• **Work required**: In the records that follow, the lines from the one containing "def State.shiftSource (s" to the one containing "def lowestKey (k", inclusive, are to be given again exactly.

____ Data for the task

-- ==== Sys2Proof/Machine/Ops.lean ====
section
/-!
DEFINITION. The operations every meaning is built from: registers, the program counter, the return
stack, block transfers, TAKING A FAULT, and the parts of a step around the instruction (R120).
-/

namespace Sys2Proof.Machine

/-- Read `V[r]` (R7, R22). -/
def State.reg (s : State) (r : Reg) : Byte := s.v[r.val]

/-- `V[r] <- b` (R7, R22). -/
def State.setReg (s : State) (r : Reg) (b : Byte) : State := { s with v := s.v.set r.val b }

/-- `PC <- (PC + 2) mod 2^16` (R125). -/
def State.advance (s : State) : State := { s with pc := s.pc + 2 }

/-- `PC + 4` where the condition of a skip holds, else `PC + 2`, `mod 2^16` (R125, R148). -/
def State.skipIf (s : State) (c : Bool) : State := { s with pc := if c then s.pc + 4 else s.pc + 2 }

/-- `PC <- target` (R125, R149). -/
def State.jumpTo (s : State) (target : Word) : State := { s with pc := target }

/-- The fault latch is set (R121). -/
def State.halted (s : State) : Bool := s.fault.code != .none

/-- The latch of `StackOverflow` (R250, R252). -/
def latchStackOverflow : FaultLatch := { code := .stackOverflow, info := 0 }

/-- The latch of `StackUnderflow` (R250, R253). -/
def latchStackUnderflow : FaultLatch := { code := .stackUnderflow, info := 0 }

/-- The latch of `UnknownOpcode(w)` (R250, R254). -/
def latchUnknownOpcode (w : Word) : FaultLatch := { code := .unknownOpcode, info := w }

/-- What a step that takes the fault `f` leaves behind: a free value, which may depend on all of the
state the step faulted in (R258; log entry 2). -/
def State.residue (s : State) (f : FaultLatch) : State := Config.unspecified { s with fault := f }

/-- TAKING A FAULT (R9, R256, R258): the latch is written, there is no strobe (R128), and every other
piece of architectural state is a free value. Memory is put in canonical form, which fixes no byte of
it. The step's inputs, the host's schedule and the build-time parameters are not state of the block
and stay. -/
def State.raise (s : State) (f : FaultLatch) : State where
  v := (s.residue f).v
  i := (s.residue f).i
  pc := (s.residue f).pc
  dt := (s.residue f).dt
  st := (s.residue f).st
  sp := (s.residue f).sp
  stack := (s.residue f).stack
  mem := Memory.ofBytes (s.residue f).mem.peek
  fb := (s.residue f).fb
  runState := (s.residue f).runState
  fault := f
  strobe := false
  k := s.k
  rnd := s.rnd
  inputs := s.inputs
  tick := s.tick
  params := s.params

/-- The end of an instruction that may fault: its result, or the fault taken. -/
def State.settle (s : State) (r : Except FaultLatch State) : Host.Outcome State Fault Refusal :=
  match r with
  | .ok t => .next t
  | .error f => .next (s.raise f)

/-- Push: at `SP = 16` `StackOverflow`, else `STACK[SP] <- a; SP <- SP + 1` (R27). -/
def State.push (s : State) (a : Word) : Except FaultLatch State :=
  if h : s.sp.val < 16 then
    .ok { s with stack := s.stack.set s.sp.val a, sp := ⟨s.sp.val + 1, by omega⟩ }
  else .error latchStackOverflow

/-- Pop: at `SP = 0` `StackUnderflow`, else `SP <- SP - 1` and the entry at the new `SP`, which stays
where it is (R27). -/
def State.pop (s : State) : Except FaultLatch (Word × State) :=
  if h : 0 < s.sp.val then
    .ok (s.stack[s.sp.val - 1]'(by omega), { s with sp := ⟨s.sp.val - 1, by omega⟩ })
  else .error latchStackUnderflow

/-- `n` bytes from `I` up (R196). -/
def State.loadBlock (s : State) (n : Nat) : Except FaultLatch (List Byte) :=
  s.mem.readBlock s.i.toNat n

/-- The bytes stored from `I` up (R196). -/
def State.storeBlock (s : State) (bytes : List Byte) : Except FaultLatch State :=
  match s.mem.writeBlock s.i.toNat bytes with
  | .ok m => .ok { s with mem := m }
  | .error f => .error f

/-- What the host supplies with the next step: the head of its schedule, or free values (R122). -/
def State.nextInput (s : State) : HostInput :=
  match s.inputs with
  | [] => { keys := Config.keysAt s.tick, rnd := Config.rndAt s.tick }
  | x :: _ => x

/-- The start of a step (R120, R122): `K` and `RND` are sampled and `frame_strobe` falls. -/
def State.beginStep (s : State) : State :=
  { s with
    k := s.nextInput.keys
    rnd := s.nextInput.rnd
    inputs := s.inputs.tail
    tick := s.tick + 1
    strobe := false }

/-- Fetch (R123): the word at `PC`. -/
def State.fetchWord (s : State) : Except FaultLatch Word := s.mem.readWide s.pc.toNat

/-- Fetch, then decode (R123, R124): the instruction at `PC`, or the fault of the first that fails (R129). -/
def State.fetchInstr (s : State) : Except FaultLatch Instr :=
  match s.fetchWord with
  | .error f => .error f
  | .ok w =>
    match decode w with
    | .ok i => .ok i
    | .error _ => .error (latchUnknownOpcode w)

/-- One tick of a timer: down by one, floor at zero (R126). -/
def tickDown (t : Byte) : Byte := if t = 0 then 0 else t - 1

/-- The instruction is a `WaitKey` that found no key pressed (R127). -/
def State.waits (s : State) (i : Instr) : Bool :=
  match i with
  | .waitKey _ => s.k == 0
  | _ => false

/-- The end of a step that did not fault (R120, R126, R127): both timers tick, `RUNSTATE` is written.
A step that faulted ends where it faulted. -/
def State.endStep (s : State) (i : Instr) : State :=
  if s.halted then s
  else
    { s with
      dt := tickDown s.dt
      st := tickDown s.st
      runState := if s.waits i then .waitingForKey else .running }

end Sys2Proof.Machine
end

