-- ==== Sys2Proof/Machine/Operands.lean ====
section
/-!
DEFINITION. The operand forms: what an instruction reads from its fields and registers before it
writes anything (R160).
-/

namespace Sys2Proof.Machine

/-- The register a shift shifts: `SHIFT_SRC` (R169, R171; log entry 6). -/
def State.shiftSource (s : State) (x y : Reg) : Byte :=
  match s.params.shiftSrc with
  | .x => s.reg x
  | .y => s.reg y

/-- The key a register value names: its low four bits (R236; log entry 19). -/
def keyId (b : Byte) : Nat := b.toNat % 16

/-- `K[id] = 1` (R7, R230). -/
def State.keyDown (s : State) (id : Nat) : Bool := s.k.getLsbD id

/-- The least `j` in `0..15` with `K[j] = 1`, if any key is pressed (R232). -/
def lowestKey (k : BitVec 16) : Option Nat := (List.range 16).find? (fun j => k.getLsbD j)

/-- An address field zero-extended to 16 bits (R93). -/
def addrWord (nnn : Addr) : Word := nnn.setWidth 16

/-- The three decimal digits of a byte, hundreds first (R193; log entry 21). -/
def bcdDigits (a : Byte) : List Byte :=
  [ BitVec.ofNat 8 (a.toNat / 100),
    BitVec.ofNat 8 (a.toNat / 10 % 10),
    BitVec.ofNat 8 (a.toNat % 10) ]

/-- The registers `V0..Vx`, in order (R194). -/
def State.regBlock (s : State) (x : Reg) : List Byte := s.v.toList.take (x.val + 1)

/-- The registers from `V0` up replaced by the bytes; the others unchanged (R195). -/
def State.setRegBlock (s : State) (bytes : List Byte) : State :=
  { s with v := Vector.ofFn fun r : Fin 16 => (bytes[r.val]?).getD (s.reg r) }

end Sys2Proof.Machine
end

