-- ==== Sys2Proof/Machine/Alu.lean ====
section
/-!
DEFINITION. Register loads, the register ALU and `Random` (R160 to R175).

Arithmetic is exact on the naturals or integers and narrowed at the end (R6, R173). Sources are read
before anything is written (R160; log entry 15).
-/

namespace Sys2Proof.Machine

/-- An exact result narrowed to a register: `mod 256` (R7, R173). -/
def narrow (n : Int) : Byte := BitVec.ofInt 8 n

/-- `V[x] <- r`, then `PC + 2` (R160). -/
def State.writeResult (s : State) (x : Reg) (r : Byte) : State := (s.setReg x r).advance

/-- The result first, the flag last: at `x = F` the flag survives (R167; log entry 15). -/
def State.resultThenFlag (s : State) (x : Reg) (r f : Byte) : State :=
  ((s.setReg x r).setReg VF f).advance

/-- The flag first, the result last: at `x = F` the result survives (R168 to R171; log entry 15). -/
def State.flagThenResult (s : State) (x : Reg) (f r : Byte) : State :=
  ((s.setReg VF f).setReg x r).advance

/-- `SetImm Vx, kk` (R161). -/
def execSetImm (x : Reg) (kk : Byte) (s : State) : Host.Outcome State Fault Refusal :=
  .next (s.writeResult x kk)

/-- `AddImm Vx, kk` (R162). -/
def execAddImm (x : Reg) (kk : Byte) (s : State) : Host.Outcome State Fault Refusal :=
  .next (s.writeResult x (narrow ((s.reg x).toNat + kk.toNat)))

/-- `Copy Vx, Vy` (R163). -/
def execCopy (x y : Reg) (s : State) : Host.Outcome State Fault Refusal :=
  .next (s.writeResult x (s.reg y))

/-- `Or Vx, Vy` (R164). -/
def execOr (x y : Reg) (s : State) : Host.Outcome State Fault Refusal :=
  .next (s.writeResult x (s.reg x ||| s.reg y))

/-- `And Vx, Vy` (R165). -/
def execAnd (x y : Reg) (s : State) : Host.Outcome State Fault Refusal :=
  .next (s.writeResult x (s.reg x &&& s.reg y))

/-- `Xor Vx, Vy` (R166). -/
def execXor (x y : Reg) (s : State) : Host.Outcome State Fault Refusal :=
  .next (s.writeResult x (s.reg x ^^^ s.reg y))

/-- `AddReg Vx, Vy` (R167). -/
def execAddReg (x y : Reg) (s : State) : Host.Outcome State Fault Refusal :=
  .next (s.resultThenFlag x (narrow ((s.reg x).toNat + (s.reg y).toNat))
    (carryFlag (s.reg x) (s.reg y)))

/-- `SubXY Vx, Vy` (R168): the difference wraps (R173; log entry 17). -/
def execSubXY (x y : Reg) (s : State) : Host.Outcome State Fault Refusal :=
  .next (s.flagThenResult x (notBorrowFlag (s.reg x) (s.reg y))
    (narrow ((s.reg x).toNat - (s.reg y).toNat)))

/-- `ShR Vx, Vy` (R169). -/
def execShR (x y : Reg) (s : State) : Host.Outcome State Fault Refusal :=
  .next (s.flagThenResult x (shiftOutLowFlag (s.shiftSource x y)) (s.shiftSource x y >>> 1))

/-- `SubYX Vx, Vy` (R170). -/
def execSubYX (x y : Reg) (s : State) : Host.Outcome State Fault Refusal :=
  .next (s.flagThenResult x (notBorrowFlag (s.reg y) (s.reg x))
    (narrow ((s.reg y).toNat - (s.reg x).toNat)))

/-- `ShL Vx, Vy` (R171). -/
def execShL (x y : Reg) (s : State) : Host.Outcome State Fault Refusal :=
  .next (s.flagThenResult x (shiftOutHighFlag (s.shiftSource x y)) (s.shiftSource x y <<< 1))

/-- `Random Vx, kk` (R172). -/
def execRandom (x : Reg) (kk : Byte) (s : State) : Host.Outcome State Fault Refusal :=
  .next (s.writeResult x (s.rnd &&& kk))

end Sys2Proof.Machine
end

________

• **Solution for this problem**:
def State.shiftSource (s : State) (x y : Reg) : Byte :=
  match s.params.shiftSrc with
  | .x => s.reg x
  | .y => s.reg y

/-- The key a register value names: its low four bits (R236; log entry 19). -/
def keyId (b : Byte) : Nat := b.toNat % 16

/-- `K[id] = 1` (R7, R230). -/
def State.keyDown (s : State) (id : Nat) : Bool := s.k.getLsbD id

/-- The least `j` in `0..15` with `K[j] = 1`, if any key is pressed (R232). -/
def lowestKey (k : BitVec 16) : Option Nat := (List.range 16).find? (fun j => k.getLsbD j)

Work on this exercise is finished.